Wittenberg men’s volleyball makes great progress two years after two-win season

Team ties for MCVL regular-season championship

Nathan Matthews took over as head coach of the Wittenberg men’s volleyball program on the heels of a 2-15 season. When Matthews got the job in the summer of 2021, there were seven players on the roster.

“Basically when I got here, we were not in a great spot,” Matthews said. “From that point, we started talking about our goal of trying to win our conference and recruited guys pitching that vision even though we were really far off from it.”

Wittenberg improved to 11-17 and 4-4 in the conference in 2022, Matthews’ first season, and then took an even bigger step this spring, finishing 19-10 and 7-1 in the Midwest Collegiate Volleyball League. The nine-team conference includes one other North Coast Athletic Conference school, Wabash, and two other Ohio schools, Baldwin Wallace and Mount Union.

Wittenberg, Baldwin Wallace and Mount Union tied for first in the regular season. Wittenberg qualified for the MCVL tournament for the first time and lost to Baldwin Wallace in the first round on April 14.

Matthews was named the league’s coach of the year. Freshman outsider hitter Eli Halverson, a Hamilton Badin High School graduate, was named the MCVL Rookie of the Year and made the all-league first team along with senior outside hitter Tom Supan.

Matthews also credited two seniors who experienced lean years before finding success this season: middle blocker Dominic Melchiorre; and outside hitter Chris Goertz.

“Honestly, if they hadn’t stuck it out, I don’t even know if we’d have a program,” Matthews said.

Matthews rebuilt the program by convincing the recruits of what the program could be with the facilities Wittenberg has. With so few players on the roster when he started, he also sold recruits on the ability to play right away.

“I think those two guys just kind of bought into that vision of what they thought the program could be,” Matthews said, “and then obviously helped us take a big step towards getting us here this season.”

Matthews, who’s from Gahanna Lincoln High School, is a 2019 Wittenberg graduate. He was a member of Wittenberg’s first men’s volleyball team in 2016.

“Back then there were even way less volleyball programs than there are now,” he said. “I was actually going to go to a school in New Jersey, and Wittenberg started the program late in my senior year. To have the opportunity to stay in Ohio and get to play with other guys from Ohio and kind of prove that Ohio men’s volleyball can hang with anybody, that’s what we aspire to do.”

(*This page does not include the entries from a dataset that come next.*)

-- ==== Sys2Proof/WellFormed.lean ====
section
/-! DEFINITION. Well-formed commands: the operands that the interfaces of the part can carry. -/

namespace Sys2Proof

open Machine (FabricMsg GmData PtpFrame)

/-- An aligned access of 4 or 8 bytes within a range of BAR0 (18 R352). -/
def accessOk (lo hi offset : Nat) (wide : Bool) : Bool :=
  decide (lo ≤ offset ∧ offset + (if wide then 8 else 4) ≤ hi ∧ offset % (if wide then 8 else 4) = 0)

/-- What hot plug detect can report (10 R206). -/
def hpdOk : Hpd → Bool
  | .low => true
  | .pulse _ rate lanes => decide (rate ≤ 3) && [0, 1, 2, 4].contains lanes
  | .back rate lanes => decide (rate ≤ 3) && [0, 1, 2, 4].contains lanes

/-- The header fields of a fabric message fit their bits (16 R319). -/
def msgOk (m : FabricMsg) : Bool := decide (m.src < 64 ∧ m.dst < 64 ∧ m.mseq < 256 ∧ m.wait < 64)

/-- The fields of a PTP message fit their widths (14 R289). -/
def frameOk (m : PtpFrame) : Bool :=
  decide (m.kind < 16) && decide (m.domain < 256) && decide (m.transport < 3) && decide (m.checksum < 65536)

/-- The fields of an announced dataset fit their widths (14 R279). -/
def gmOk (g : GmData) : Bool :=
  decide (g.priority1 < 256 ∧ g.clockClass < 256 ∧ g.accuracy < 256 ∧ g.variance < 65536 ∧ g.priority2 < 256 ∧
    g.identity < 2 ^ 64 ∧ g.steps < 65536)

/-- A digest has 384 bits (21 R411). -/
def fuseOk : FuseField → Bool
  | .rootKey d => decide (d < 2 ^ 384)
  | .planKey _ d => decide (d < 2 ^ 384)
  | .rollback b => decide (b ≤ 64)
  | .tdc _ taps _ => decide (taps.length = 640)
  | .sigRequired | .sensorTrim _ _ | .evtLatency _ _ | .vddCore _ => true

/-- The maximum payload sizes of PCI Express (18 R350). -/
def configOk : ConfigWrite → Bool
  | .msixControl _ _ => true
  | .maxPayload n => decide (n = 128 ∨ n = 256 ∨ n = 512 ∨ n = 1024 ∨ n = 2048 ∨ n = 4096)

/-- The operands of a command are such as its interface can carry. -/
def Instr.wellFormed (i : Instr) : Bool :=
  match i with
  | .devInfo => true
  | .devReset => true
  | .paramGet => true
  | .paramSet => true
  | .semAcquire => true
  | .semRelease => true
  | .planLoad => true
  | .planLoadDone image => decide ((image.getD []).length < 2 ^ 32)
  | .planVerify => true
  | .planCommit => true
  | .planQuery => true
  | .streamStart => true
  | .streamStartDelivery _ => true
  | .streamResync => true
  | .laneStatus => true
  | .viewStatus => true
  | .zoomStop => true
  | .zoomLoad => true
  | .zoomStart => true
  | .zoomSync => true
  | .zoomStatus => true
  | .geyserStop => true
  | .geyserStart => true
  | .geyserTrigger => true
  | .geyserStatus => true
  | .captureRead => true
  | .captureReadDone _ => true
  | .captureRelease => true
  | .basinRecover => true
  | .recoverDone => true
  | .basinStatus => true
  | .archiveFormat => true
  | .archiveAttach => true
  | .archiveDetach => true
  | .displayMode => true
  | .displayStart => true
  | .displayStop => true
  | .displayEdid edid => decide (edid.length ≤ 256)
  | .calderaClear => true
  | .calderaStatus => true
  | .displayStatus => true
  | .ringSetup => true
  | .ringTeardown => true
  | .udpDestSet => true
  | .ptpConfig => true
  | .timeSource => true
  | .timeSet => true
  | .timeStart => true
  | .tcConfig => true
  | .timeStatus => true
  | .evtConfig => true
  | .evtStatus => true
  | .fcoConfig => true
  | .fcoGate => true
  | .fcoStep => true
  | .fcoStatus => true
  | .fabricConfig => true
  | .fabricStatus => true
  | .fabricNodes => true
  | .fabricTunnel => true
  | .tunnelTimeout tag => decide (tag < 65536)
  | .hkConfig => true
  | .hkStart => true
  | .hkRead => true
  | .hkStatus => true
  | .portMode => true
  | .portModeDone _ => true
  | .portStatus => true
  | .nearmemPasr => true
  | .nearmemStatus => true
  | .dmaLoad => true
  | .dmaStart => true
  | .dmaPause => true
  | .dmaPaused _ => true
  | .dmaResume => true
  | .dmaStop => true
  | .dmaStopped _ => true
  | .dmaStatus => true
  | .diagCounters => true
  | .doorbell _ _ _ _ => true
  | .slotWrite _ offset wide _ => accessOk 0x4000 0x6000 offset wide
  | .semRead _ _ _ _ _ => true
  | .semWrite _ _ _ => true
  | .consumedWrite _ _ _ => true
  | .evTailWrite _ _ => true
  | .hostOccRead _ _ => true
  | .evLostRead _ => true
  | .msixTableWrite _ offset wide _ => accessOk 0x6000 0x6200 offset wide
  | .unmappedAccess _ offset width _ => decide (offset < 0x100000 ∧ 1 ≤ width ∧ width ≤ 8)
  | .registerWrite _ offset wide _ => accessOk 0 0x100000 offset wide
  | .i2cTransaction address offset _ bytes => decide (address < 128 ∧ offset < 256 ∧ bytes ≤ 256)
  | .evIrqHoldoffExpiry _ => true
  | .laneBlock _ _ _ => true
  | .superblockHeader _ => true
  | .deskewMarker _ => true
  | .linkManagement _ => true
  | .statusBlockSend _ => true
  | .linkUpStart _ => true
  | .linkUpStepFail _ _ cause => decide (1 ≤ cause ∧ cause ≤ 7)
  | .eyeSweepDone _ _ => true
  | .bundleSuperblockDeliver _ => true
  | .transformDispatch _ => true
  | .spectrumComplete _ => true
  | .fourStepPassDone _ => true
  | .zoomOutput _ => true
  | .zoomSyncRestart => true
  | .terraceSyncEdge => true
  | .maskEvaluate _ => true
  | .poolAccumulate _ => true
  | .poolSweep _ => true
  | .poolRecords _ => true
  | .calderaReduce _ => true
  | .calderaIncrement _ => true
  | .renderTick _ => true
  | .ticksMissed _ => true
  | .frameBaseWrite _ => true
  | .frameWindowClose _ => true
  | .frameStart _ => true
  | .scanoutUnderrun _ pixel => decide (pixel < 4096 * 2304)
  | .hpdChange _ event => hpdOk event
  | .modeChangeDone _ rate lanes => decide (rate ≤ 3) && [0, 1, 2, 4].contains lanes
  | .eventRelease _ => true
  | .wait _ => true
  | .count _ => true
  | .timer _ => true
  | .goto _ => true
  | .arm _ => true
  | .fire _ => true
  | .holdoff _ => true
  | .mark _ => true
  | .stop _ => true
  | .timerExpiry _ _ => true
  | .verifyConfirm _ => true
  | .verifyRetract _ => true
  | .verifyTimeout _ => true
  | .tileComplete _ => true
  | .tileWrite _ => true
  | .basinWriterResume _ => true
  | .headerRewrite _ _ => true
  | .captureClose _ _ => true
  | .releaseHePulse _ => true
  | .envelopeRecord _ => true
  | .cxlResponse _ _ _ => true
  | .cxlTimeout _ => true
  | .cxlLinkDown _ _ => true
  | .cxlLinkUp _ _ width rate _ _ => decide (width ≤ 16 ∧ rate ≤ 64)
  | .cxlNotActive _ _ => true
  | .pcieDsLinkDown _ _ => true
  | .dsPrsntChange _ _ => true
  | .archiveAppend _ => true
  | .nvmeCompletion _ _ => true
  | .nvmeDoorbell _ => true
  | .move _ => true
  | .moveVerify _ => true
  | .waitEvent _ => true
  | .signal _ => true
  | .loop _ => true
  | .dmaDescStop _ => true
  | .dmaBurst _ => true
  | .dmaMoveComplete _ => true
  | .withdrawn _ => true
  | .dmaBeatError _ _ _ => true
  | .eventLinePulse _ _ => true
  | .spectrumRecord _ => true
  | .ringEntryWrite _ => true
  | .ringIrqHoldoffExpiry _ => true
  | .udpFlushExpiry _ => true
  | .heartbeatSend => true
  | .heartbeat _ msg => msgOk msg
  | .epochMark _ msg => msgOk msg
  | .fabricArm _ msg => msgOk msg
  | .fabricFire _ msg => msgOk msg
  | .fireProvisional _ msg => msgOk msg
  | .confirm _ msg => msgOk msg
  | .retract _ msg => msgOk msg
  | .fabricProvisionalTimeout => true
  | .fabricSync _ msg => msgOk msg
  | .probe _ msg => msgOk msg
  | .echo _ msg _ => msgOk msg
  | .fabricLinkUp _ _ => true
  | .join _ msg => msgOk msg
  | .joinSend => true
  | .joinAck _ msg => msgOk msg
  | .tunnelCmd _ msg => msgOk msg
  | .tunnelRsp _ msg => msgOk msg
  | .tunnelData _ msg => msgOk msg
  | .recordFrag _ msg => msgOk msg
  | .uplinkInactive => true
  | .fabricLinkDown _ => true
  | .nodeLost _ => true
  | .managerLost => true
  | .epochBoundary => true
  | .commitWindowClose => true
  | .boundaryIndexWrite _ => true
  | .fitRefresh _ => true
  | .planFlip => true
  | .bankDrainDone _ => true
  | .ptpSync _ seq _ _ _ _ => decide (seq < 65536)
  | .followUp _ seq _ _ => decide (seq < 65536)
  | .delayResp _ seq _ _ => decide (seq < 65536)
  | .delayReq _ m _ => decide (m.source < 2 ^ 80 ∧ m.seq < 65536)
  | .announce _ m => decide (m.source < 2 ^ 80) && gmOk m.gm
  | .ptpMessageSend _ _ => true
  | .announceTimeout _ => true
  | .syncTimeout _ => true
  | .revertHoldExpiry => true
  | .slewEnd => true
  | .ppsEdge => true
  | .ppsMissing => true
  | .tcForward _ m _ _ => frameOk m
  | .timeStartFire _ => true
  | .timeRecordInterval => true
  | .ethLinkChange _ _ => true
  | .evtEdge _ _ taps => decide (taps ≤ 640)
  | .stampTaken _ => true
  | .pairDecide _ => true
  | .tdcTableRebuild => true
  | .dllUnlock _ => true
  | .dllRelock _ => true
  | .fcoPhaseStep _ => true
  | .ventStart _ _ => true
  | .ventConversion _ _ _ => true
  | .thermalCheck _ => true
  | .ovrRecoveryEnd _ => true
  | .nearmemMaintenance _ => true
  | .nearmemReadFail port _ _ => decide (port < 64)
  | .porstNAssert => true
  | .porstNRelease _ _ _ => true
  | .wrstNAssert => true
  | .wrstNRelease => true
  | .bootStepDone step _ => decide (1 ≤ step ∧ step ≤ 12)
  | .fuseProgram field => fuseOk field
  | .pllUnlock _ _ => true
  | .pllRelock _ => true
  | .nearmemLost => true
  | .watchdog _ _ => true
  | .watchdogRestartDone _ => true
  | .aliveToggle => true
  | .hwThermalTrip => true
  | .hostPortReset _ _ => true
  | .hostLinkUp _ => true
  | .addressResolution _ mac => decide (mac < 2 ^ 48)
  | .pcieLinkReturn _ _ width rate lbaSize _ _ _ => decide (width ≤ 16 ∧ rate ≤ 64 ∧ lbaSize ≤ 65536)
  | .powerUp => true
  | .powerDown => true
  | .dsPerstRelease _ => true
  | .pcieConfigWrite _ write => configOk write
  | .ptpMessageIgnored _ => true

end Sys2Proof
end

Evan Amstutz coached the program the first season and led it to a 14-11 record. The team finished 14-18 in 2017 when Amstutz left during the season and was replaced by the Wittenberg women’s coach, Paco Labrador, who served as interim coach. Amstutz is now an associate head coach for the women’s volleyball team at Stephen F. Austin.

Ryan Thompson, who’s now an assistant coach for the women’s team at Missouri S&T, coached the team the next four seasons. When Matthews was a senior in 2019, the Tigers were 21-11.

“We ended up having a pretty good year our senior year, but there were a lot of unrealized goals,” Matthews said. “I learned a lot from the failures and what we didn’t accomplish when I was here, and it’s something that’s allowed us to talk our guys through so they don’t nmake some of the same mistakes and avoid some of those pitfalls.”

Matthews got his starting in coaching while at Wittenberg. He coached the Tecumseh High School girls team from 2016-18 and had a record of 42-28. He was named Clark County Coach of the Year in his final season.

Matthews stayed on the women’s side as a graduate assistant at Kentucky, which won its first national championship in the 2020 season, which concluded in April 2021 because of the pandemic.

“That was a really a lot of good timing to be perfectly honest,” Matthews said, “I tried to be as much of a sponge as possible while I was down there, and I that that has absolutely had a huge impact on our program, just getting to learn from some of the best volleyball coaches in the world and taking as much as I could from what they were doing and trying to implement it here.”